Now, how – will the convergence be fast? No. It can’t be. I mean, it can hardly be fast if someone’s only giving you a subgradient, which is kind of a crappy direction anyway for where to go. But now if they give you a subgradient where the negative 20 decibels signal noise ratio, in other words with – basically it says that you can’t even trust the subgradient within a factor of ten. You’d have to call – you’d actually ask for a subgradient direction like ten or 100 – you’d call it 100 times and average the answers. And that’s the only time you could start getting some moderately sensible direction to go in. Everybody see what I’m saying here? The whole thing’s quite ridiculous. And the summary is, it just works. These are kinda cool. What? It’s also – this is known and used in a lot of different things, signal processing and all sorts of other areas. Actually, there’s a big resurgence of interest in this right now in what people call online algorithm that’s being done by people in CS and machine learning and stuff like that. So let’s look at the convergence groove. It’s tricky. You won’t get the subtleties here. But you can look at the notes, too. It’s not simple. I don’t know. I got very deeply confused and you have to go over it very carefully. That it’s subtle you won’t get from this, but let’s look at it. It goes like this. You’re going to look at the conditional expectation of the distance to an optimal point given x(k) – the next distance here. Now this thing is nothing but that, so we just plug that in. And we do the same thing we did with the subgradient method. We split it out and take this minus this. That’s one term. And we get this term. Now that, and this is conditioned on x(k). So x(k) conditioned on x(k) is x(k). So this loses the conditional expectation condition on x(k). That’s a random variable, of course. But you lose the conditional expectation. It’s the same.
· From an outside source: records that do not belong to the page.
-- ==== Sys2Proof/Machine/Flags.lean ====
section
/-! DEFINITION. The registers of BAR0 as the state gives them: every status, flag and count field of the
register tables (chapters 01 to 23), each block as one function of the block offset. -/

namespace Sys2Proof.Machine

/-- A word built of fields: (lowest bit, value). -/
def packWord (fs : List (Nat × Nat)) : Nat := (fs.map fun f => f.2 * 2 ^ f.1).sum

def lo32 (v : Nat) : Nat := v % 2 ^ 32
def hi32 (v : Nat) : Nat := (v / 2 ^ 32) % 2 ^ 32

/-- Hub firmware runs: the start has ended outside RECOVERY (R544, R546), and no hub trip has ended it (R523). -/
def State.up (s : State) : Bool := s.dev.mode ≠ .start && s.dev.mode ≠ .recovery && !s.hubDead

/-- Code of the operating mode (DEV_STATUS). -/
def Mode.code : Mode → Nat
  | .config => 0
  | .run => 1
  | .degraded => 2
  | .test => 3
  | .recovery => 4
  | .replay => 5
  | .start => 0xF

/-! ### DEV (chapter 23) -/

def segStatus (g : Segment) : Nat :=
  packWord [(31, bit01 g.fwd.up), (30, bit01 g.rev.up), (29, bit01 g.retraining), (8, g.retrains)]
def segCounts (g : Segment) : Nat := packWord [(16, g.crcErrors), (0, g.vc0Over)]
def plinkStatus (p : PLink) : Nat :=
  packWord [(31, bit01 p.trained), (30, bit01 p.conflict), (28, p.width), (26, p.far), (16, p.refused)]

def State.regDev (s : State) (o : Nat) : Nat :=
  if o = 0x000 then 0x57554800
  else if o = 0x004 then Config.hwRevision % 65536
  else if o = 0x008 then packWord [(31, bit01 s.dev.fwReady), (26, s.dev.package), (0, s.dev.mode.code)]
  else if o = 0x00C then s.dev.faultCause
  else if o = 0x010 then lo32 s.dev.faultLink
  else if o = 0x014 then hi32 s.dev.faultLink
  else if 0x040 ≤ o ∧ o < 0x060 then leNat ((List.range 4).map fun j => Config.identityBlock 0 (o - 0x040 + j))
  else if 0x100 ≤ o ∧ o < 0x128 then
    (if o % 8 = 0 then segStatus (s.seg ((o - 0x100) / 8)) else segCounts (s.seg ((o - 0x100) / 8)))
  else if 0x180 ≤ o ∧ o < 0x188 then plinkStatus (s.ring.plinks.getD ((o - 0x180) / 4) {})
  else 0

/-! ### TB (chapters 01 and 23) -/

def State.syncStatus (s : State) : Nat :=
  packWord [(31, bit01 s.tb.syncLost), (30, bit01 (s.tb.phaseErr ≠ 0)), (16, s.tb.stray),
            (0, (BitVec.ofInt 16 s.tb.phaseErr).toNat)]

def State.regTb (s : State) (o : Nat) : Nat :=
  if o = 0x000 then lo32 s.tb.link
  else if o = 0x004 then hi32 s.tb.link
  else if o = 0x008 then lo32 s.tsNow
  else if o = 0x00C then hi32 s.tsNow
  else if o = 0x010 then lo32 s.tb.mile
  else if o = 0x014 then hi32 s.tb.mile
  else if o = 0x020 then s.tb.syncCtrl
  else if o = 0x024 then s.syncStatus
  else if o = 0x030 then packWord [(30, bit01 s.tb.ptmFailed), (0, s.tb.ptmInterval)]
  else if o = 0x038 then lo32 s.tb.ptmHost
  else if o = 0x03C then hi32 s.tb.ptmHost
  else if o = 0x040 then lo32 s.tb.ptmTs
  else if o = 0x044 then hi32 s.tb.ptmTs
  else if 0x100 ≤ o ∧ o < 0x180 then
    (if o % 8 = 0 then s.tb.camCfg.getD ((o - 0x100) / 8) 0 else s.tb.camTiming.getD ((o - 0x100) / 8) 0)
  else 0

/-! ### HL (chapters 16, 17, 23) -/

def ctxStatus (x : Ctx) : Nat :=
  packWord [(31, bit01 x.isOpen), (30, bit01 x.stalled), (29, bit01 x.dbError), (16, x.dropped), (0, x.sqHead)]

def State.linkStatus (s : State) : Nat :=
  packWord [(31, bit01 s.hl.linkUp), (30, bit01 s.tb.ptmActive), (24, s.hl.width), (20, s.hl.rate),
            (0, s.hl.linkDowns)]

def State.regHl (s : State) (o : Nat) : Nat :=
  if o = 0x000 then s.linkStatus
  else if o = 0x004 then s.hl.bar2Base
  else if o = 0x008 then s.hl.bar2Refused
  else if o = 0x010 then s.hl.events
  else if o = 0x020 then lo32 s.hl.ctx0Sq
  else if o = 0x024 then hi32 s.hl.ctx0Sq
  else if o = 0x028 then lo32 s.hl.ctx0Cq
  else if o = 0x02C then hi32 s.hl.ctx0Cq
  else if o = 0x030 then s.hl.ctx0Cfg
  else if 0x2000 ≤ o ∧ o < 0x2400 then ctxStatus (s.ctx ((o - 0x2000) / 4))
  else if 0x8000 ≤ o ∧ o < 0x8400 then s.hl.msix.getD ((o - 0x8000) / 4) 0
  else if o = 0x9000 then lo32 s.hl.pba
  else if o = 0x9004 then hi32 s.hl.pba
  else 0

/-! ### SCH (chapter 14) -/

def ShadowState.code : ShadowState → Nat
  | .empty => 0
  | .part => 1
  | .valid => 2
  | .invalid => 3

/-- Number of bits set in a 64-bit mask. -/
def popcount64 (m : Nat) : Nat := ((List.range 64).filter fun i => bitAt m i).length

/-- Mask of a partition in a row of a table. -/
def Table.mask (t : Table) (row p : Nat) : Nat := (t.rows.getD row {}).masks.getD p 0

/-- Mask of a partition in the row in force. -/
def State.maskNow (s : State) (p : Nat) : Nat := s.sch.active.mask s.sch.row p

/-- The P0 mask of the active table (R344: the same in every row). -/
def State.p0Mask (s : State) : Nat := s.sch.active.mask 0 0

def Job.live (j : Job) : Bool := j.state ≠ .ended

def State.partStatus (s : State) (p : Nat) : Nat :=
  let js := s.sch.jobs.filter fun j => j.partition = p
  packWord [(29, s.sch.classes.getD p 7), (16, popcount64 (s.maskNow p)),
    (8, min 255 (js.filter fun j => j.state = .running || j.state = .stopping).length),
    (0, min 255 (js.filter fun j => j.state = .queued || j.state = .preempted).length)]

def State.schStatus (s : State) : Nat :=
  packWord [(30, s.sch.shadow.code), (29, bit01 s.sch.armed), (27, s.sch.lastDecision), (24, s.sch.deferReason),
            (16, s.sch.shadowTable.rows.length), (0, s.sch.row)]

def State.regSch (s : State) (o : Nat) : Nat :=
  if o = 0x000 then s.schStatus
  else if o = 0x004 then s.sch.active.id
  else if o = 0x010 then lo32 s.p0Mask
  else if o = 0x014 then hi32 s.p0Mask
  else if 0x040 ≤ o ∧ o < 0x080 then s.partStatus ((o - 0x040) / 4)
  else if o = 0x080 then packWord [(16, s.sch.overruns), (0, s.sch.missed)]
  else 0

/-! ### SOL (chapter 13) -/

def EngState.code : EngState → Nat
  | .empty => 0
  | .loaded => 1
  | .running => 2

def State.solStatus (s : State) : Nat :=
  let r := s.sol.last.getD {}
  packWord [(30, s.sol.state.code), (29, bit01 s.sol.pending.isSome), (24, r.iterations),
            (23, bit01 s.sol.spareLeft), (0, r.flags % 65536)]

/-- SOL_WCET (R308). -/
def wcetWord (front solve : Nat) : Nat := packWord [(16, solve), (0, front)]

def State.regSol (s : State) (o : Nat) : Nat :=
  if o = 0x000 then s.solStatus
  else if o = 0x004 then (s.sol.last.getD {}).signature
  else if o = 0x008 then packWord [(16, s.sol.faults), (0, s.sol.pivotReg)]
  else if o = 0x00C then wcetWord s.sol.wcetFront s.sol.wcetSolve
  else if o = 0x010 then s.sol.holdRun
  else 0

/-! ### ASZ (chapter 15) -/

def State.aszStatus (s : State) : Nat :=
  packWord [(31, bit01 s.asz.safe), (30, bit01 s.asz.torqueOff), (29, bit01 (s.pins.faultA ≠ .high)),
            (28, bit01 (s.pins.faultB ≠ .high)), (27, bit01 s.asz.pairAOk), (26, bit01 s.asz.pairBOk),
            (25, bit01 s.asz.paramsValid), (16, s.asz.firstCause)]

/-- A channel reads as asserted: asserted or chattering (R394, R395). -/
def Estop.active (e : Estop) : Bool := e.asserted || e.chatter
Then you get this. You get two alpha times the conditional expectation of now it’s the cross-product of this minus this and that term. And that’s this thing conditioned on x(k). And the last term is you get alpha squared times the conditional expectation of the subgradient squared given x(k). And we’re just going to leave that term and leave it alone. Now this term in here, we’re going to break up into two things. We’re going to write it this way. It’s the – I can take here the x* is a constant and so condition on x(k), that just x*. And then this term, g tilde k transposed x*, that’s linear in this, so conditional expectation commutes with linear operators, so that comes around and you get this thing. Now that – this thing here, the definition of being a subgradient noisy stochastic subgradient, or a stochastic subgradient, if you like, is that this thing here should be, I guess it’s bigger than or equal to whatever the correct inequality is this, to make this thing true. So that’s how that works. And so you end up with this. Now if you go back and look at the proof of the gradient method, subgradient method, it looks the same, except there’s not the conditional expectations around. And there’s a few extra lines in here because of the conditional expectation. So let’s look at this. And this inequality here is going to hold almost surely. Everything here is a random variable. That’s a random variable. This entire thing over here is a random variable. So this inequality holds almost sure this thing is less than that. And now what you can do is the following: we can actually telescope – I mean, we can actually now telescope stuff, the same as before. If we take – I should say, if we take expectation of this now, then the expectation of this is just the same as the expected value of that. That’s a number, and that’s less than the expected value of that minus, then, the expected value of that.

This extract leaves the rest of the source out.